At the time of this post:
== 22 unique members posted in the thread; cumulative post count of 65946.
== 13 are in the “Tunnel Vision” camp; average post count of 1130.
== 5 are in the “Just Humans” camp; average post count of 6562.
== 4 had no discernible opinion; average post count of 4501.
== 1 waffled; will stay anonymous.
Findings:
** Those with lower post count, hence less time in Taiwan, are more likely to comment on the OP in agreement.
** Those with higher post count, either don’t care or have adapted and disagree with the OP.
I don’t see any relation between low post count and less time in Taiwan…[/quote]
You don’t have to see it. The spreadsheet sees it for you. That’s the beauty of it!
If we take date joined and turn that into # of days since joining, we can find correlation to post count. Going out on another limb, we can assume date joined and arrival date in Taiwan are closely tied, but we don’t have access to Customs records.
Removing Buttercup and sandman from the data, as their average post counts per day are amazingly high when compared to the other 22 respondents, we find the following:
65% correlation using linear best fit.
72% correlation using exponential best fit.
82% correlation using 2nd order polynomial best fit.
I would imagine statistically less than your average furriner. I don’t really have any data for you, though - merely anecdotal evidence. There was this one time, at the Post Office …
You only got the relation between joining Forumosa and number of posts, you don’t no nothing about the time a person spent in Taiwan. Someone might have joined Forumosa yesterday after living here for 30 years.
For example, I had a lift in a company I was working at a while back, which had a sensitive weight detection to set of a buzzer if too much weight was in the lift. Lunchtimes had the lift full before it got to the 8th fl, and this day a guy gets in and the buzzer sounds, and he just stands there!! For about 20 or 30 seconds.

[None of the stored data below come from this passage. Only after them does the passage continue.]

/-- One more attempt. -/
theorem State.mineHash_afterMisses (s : State) (k : Nat) : (s.afterMisses k).mineHash = s.afterMisses (k + 1) := by
  have hnonce : (s.afterMisses k).nonce + 1 = s.attemptNonce (k + 1) := (word_add_succ s.nonce k).symm
  have hattempts : (s.afterMisses k).attempts + 1 = s.attempts + BitVec.ofNat 32 (k + 1) :=
    (word_add_succ s.attempts k).symm
  rw [State.mineHash_eq_ref, s.refHashAt_afterMisses, hnonce, hattempts]
  rfl

/-! ## The attempts left -/

theorem State.attemptsLeft_le_nonces (s : State) : s.attemptsLeft ≤ 0xFFFFFFFF - s.nonce.toNat := by
  unfold State.attemptsLeft
  split_ifs
  · exact Nat.le_refl _
  · exact Nat.min_le_right _ _

theorem State.attemptsLeft_of_cap {s : State} (hcap : s.maxatt ≠ 0) :
    s.attemptsLeft = min (s.maxatt.toNat - s.attempts.toNat) (0xFFFFFFFF - s.nonce.toNat) := if_neg hcap

theorem word_add_toNat {n : Word} {k : Nat} (h : n.toNat + k ≤ 0xFFFFFFFF) :
    (n + BitVec.ofNat 32 k).toNat = n.toNat + k := by
  rw [BitVec.toNat_add, BitVec.toNat_ofNat]
  omega

/-- Within the attempts left NONCE and ATTEMPTS do not wrap. -/
theorem State.Searching.counts {s : State} (hs : s.Searching) {k : Nat} (hk : k ≤ s.attemptsLeft) :
    (s.afterMisses k).nonce.toNat = s.nonce.toNat + k ∧ (s.afterMisses k).attempts.toNat = s.attempts.toNat + k := by
  have hleft := s.attemptsLeft_le_nonces
  have hle := hs.inv.attempts_le_nonce hs.op
  have hlt := s.nonce.isLt
  exact ⟨word_add_toNat (by omega), word_add_toNat (by omega)⟩

/-- Before the last attempt none of the four checks applies. -/
theorem State.Searching.canAttempt {s : State} (hs : s.Searching) {k : Nat} (hk : k < s.attemptsLeft) :
    (s.afterMisses k).CanAttempt := by
  obtain ⟨hnonce, hattempts⟩ := hs.counts hk.le
  have hleft := s.attemptsLeft_le_nonces
  refine ⟨hs.diff_le, hs.abortReq, or_iff_not_imp_left.2 fun hcap heq => ?_, fun heq => ?_⟩
  · have hleft := State.attemptsLeft_of_cap (s := s) hcap
    have hmax : (s.afterMisses k).attempts.toNat = s.maxatt.toNat := congrArg BitVec.toNat heq
    omega
  · have hmax : (s.afterMisses k).nonce.toNat = 0xFFFFFFFF := congrArg BitVec.toNat heq
    omega

/-- After the last one the cap or the last nonce is reached. -/
theorem State.Searching.exhausted {s : State} (hs : s.Searching) :
    s.maxatt ≠ 0 ∧ (s.afterMisses s.attemptsLeft).attempts = s.maxatt ∨
      (s.afterMisses s.attemptsLeft).nonce = 0xFFFFFFFF#32 := by
  obtain ⟨hnonce, hattempts⟩ := hs.counts (Nat.le_refl _)
  have hlt := s.nonce.isLt
  by_cases hall : s.attemptsLeft = 0xFFFFFFFF - s.nonce.toNat
  · refine .inr (BitVec.eq_of_toNat_eq ?_)
    rw [hnonce, hall]
    exact Nat.add_sub_of_le (by omega)
  · have hcap : s.maxatt ≠ 0 := fun h => hall (if_pos h)
    have hleft := State.attemptsLeft_of_cap hcap
    have hle := hs.inv.attempts_le_cap hs.op hcap
    exact .inl ⟨hcap, BitVec.eq_of_toNat_eq (by omega)⟩

/-! ## The run of the failed attempts -/

/-- The first `k` attempts of a MINE that is busy in `s` fail. -/
def State.Misses (s : State) (k : Nat) : Prop :=
  ∀ j, 1 ≤ j → j ≤ k → ¬ refMeets (s.refHashAt (s.attemptNonce j)).acc s.diff.toNat

theorem State.Searching.advance_afterMisses {s : State} (hs : s.Searching) (k : Nat) :
    (s.afterMisses k).advance = s.afterMisses k :=
  State.advance_of_idle_schedule (s := s.afterMisses k) hs.pending

theorem State.Searching.step_afterMisses {s : State} (hs : s.Searching) (k : Nat) :
    step (s.afterMisses k) = exec .mine (s.afterMisses k) :=
  (step_mine (s := s.afterMisses k) hs.op hs.pending).trans (congrArg _ (hs.advance_afterMisses k))

/-- The first step of a MINE does not look at the port. -/
theorem State.Searching.step_eq {s : State} (hs : s.Searching) : step s = step (s.afterMisses 0) := by
  rw [hs.step_afterMisses, State.afterMisses_zero hs.pending, step_mine hs.op hs.pending]

/-- What the step after `k` failed attempts leads to is reached from `s` in `k + 1` steps. -/
theorem State.Searching.runsTo {s t : State} (hs : s.Searching) {k : Nat} (hk : k ≤ s.attemptsLeft)
    (hmiss : s.Misses k) (ht : exec .mine (s.afterMisses k) = .next t) : RunsTo (k + 1) s t := by
  induction k generalizing t with
  | zero =>
    refine RunsTo.succ ?_ (RunsTo.zero t)
    rw [hs.step_eq, hs.step_afterMisses, ht]
  | succ k ih =>
    have hunmet := hmiss (k + 1) (by omega) (Nat.le_refl _)
    rw [← s.refHashAt_afterMisses] at hunmet
    have hattempt := (hs.canAttempt hk).exec_mine_unmet hunmet
    rw [s.mineHash_afterMisses] at hattempt
    have hrun := ih (Nat.le_of_succ_le hk) (fun j h1 hj => hmiss j h1 (by omega)) hattempt
    exact hrun.snoc ((hs.step_afterMisses _).trans ht)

But, then he starts looking at people to his left as if to say "shouldn't YOU be the one to get out" and then chills for a while and looks to the right and same thing, look in his eye to say, "YOU should leave and stop holding the elevator up". Eventually after what seems an uncorfortable lifetime of constant buzzing, he gets out.
The point being, no one said a word throughout, which is very typical in Taiwan in this and many other situations. In the west the guy stood a real chance of getting a swift boot in his ass, or at the least a severe bitching on what a inconsiderate dick he was being.
If your complaining about this aspect of the culture, you should also be complaining about the politeness which empowers it, and in fact the whole enchilada or apple or orange.
:roflmao:
:roflmao:
Taiwanese “rude” (from Eurocentric perspective), are you kidding me?
Have none of y’all been to Singapore?
They’re kiansu* and proud…
In a week here, I’ve seen at least five Taiwanese give up a bus/train seat to an oldster.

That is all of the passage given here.